*DIRECTIONS FOR THIS TASK:*
Look through the material below. Return exactly the lines from the one with "def State.pickObj (s" through the one with "if ones % 2 = 0 then b ^^^ 1#8 else b", both included.

[[ EXTRACTED ENTRIES open ]]

def State.custodyObj (s : State) (k : Nat) : Option KeyObj := SMap.get none s.custody.objs k

/-- The object numbers not in use. -/
def State.freeObjs (s : State) : List Nat :=
  (List.range (s.rf Reg.HPN_STORE_SIZE.size s.strP)).filter fun k => k != 0 && (s.custodyObj k).isNone

/-- A free object number; which one is a free value. -/
def State.pickObj (s : State) : Option (Nat × State) :=
  match s.freeObjs with
  | [] => none
  | l => let (r, s) := s.drawFree; some (l.getD (r % l.length) 0, s)

/-- Key-register copies of an object are zeroed in every engine (R41). -/
def State.zeroCopies (s : State) (k : Nat) : State :=
  let keep := fun (p : Nat × KeyReg) => match p.2.tag with | some t => t.handle % 2 ^ 32 != k | none => true
  (SMap.keys s.engines).foldl (fun s e => s.updEng e fun x => { x with k := x.k.filter keep }) s

/-! ## The random source (R493) -/

/-- Odd parity in a byte. -/
def oddParity (b : Byte) : Byte :=
  let ones := ((List.range 8).filter fun i => b.getLsbD i).length
  if ones % 2 = 0 then b ^^^ 1#8 else b

def padBytes (n : Nat) (l : List Byte) : List Byte := l ++ List.replicate (n - l.length) 0

/-- d with 65537·d = 1 mod m. -/
def rsaExponent (m : Nat) : Nat :=
  let k := 65537 - Crypto.invMod (m % 65537) 65537
  (1 + k * m) / 65537

/-- A prime number. -/
def isPrime (n : Nat) : Bool := 2 ≤ n && (List.range n).all fun d => d < 2 || n % d != 0

/-- Two numbers make an RSA key of this modulus length for the exponent 65,537: distinct primes that fit their groups (R492), of which
neither less one shares a factor with the exponent. -/
def rsaFit (bits p q : Nat) : Bool :=
  isPrime p && isPrime q && p != q && 2 ^ (bits - 1) ≤ p * q && p * q < 2 ^ bits &&
    p < 2 ^ (256 * ((bits + 511) / 512)) && q < 2 ^ (256 * ((bits + 511) / 512)) && (p - 1) % 65537 != 0 && (q - 1) % 65537 != 0

/-- The image of an RSA private key of these primes (R492). -/
def rsaImage (attr p q : Nat) : List Byte :=
  let group := 32 * ((8 * attrRsaBytes attr + 511) / 512)
  [p, q, rsaExponent (p - 1), rsaExponent (q - 1)].flatMap fun x => leBytes group x

/-- Draw material for an attribute word. -/
def State.randomImage (s : State) (attr : Nat) : List Byte × State :=
  let size := 32 * algParts attr
  let bytes := fun n (f : Byte → Byte) => let (l, s) := s.drawRandom n; (padBytes size (l.map f), s)
  let scalar := fun n => let (r, s) := s.drawFree; (leBytes size (r % (n - 1) + 1), s)
  match attrAlg attr with
  | 1 => bytes 16 id | 2 => bytes 24 id | 3 => bytes 32 id
  | 4 => bytes 16 oddParity | 5 => bytes 24 oddParity
  | 6 => bytes 32 id | 7 => bytes 48 id
  | 8 => scalar Crypto.p256.n | 10 => scalar Crypto.p384.n
  | 12 => bytes 32 id
  | 14 =>
    let (r, s) := s.drawFree
    let (p, q) := Config.rsaPrimes (8 * attrRsaBytes attr) r
    (rsaImage attr p q, s)
  | _ => ([], s)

[[ EXTRACTED ENTRIES closed ]]

*REPLY TO THE TASK:*
def State.pickObj (s : State) : Option (Nat × State) :=
  match s.freeObjs with
  | [] => none
  | l => let (r, s) := s.drawFree; some (l.getD (r % l.length) 0, s)

/-- Key-register copies of an object are zeroed in every engine (R41). -/
def State.zeroCopies (s : State) (k : Nat) : State :=
  let keep := fun (p : Nat × KeyReg) => match p.2.tag with | some t => t.handle % 2 ^ 32 != k | none => true
  (SMap.keys s.engines).foldl (fun s e => s.updEng e fun x => { x with k := x.k.filter keep }) s

/-! ## The random source (R493) -/

/-- Odd parity in a byte. -/
def oddParity (b : Byte) : Byte :=
  let ones := ((List.range 8).filter fun i => b.getLsbD i).length
  if ones % 2 = 0 then b ^^^ 1#8 else b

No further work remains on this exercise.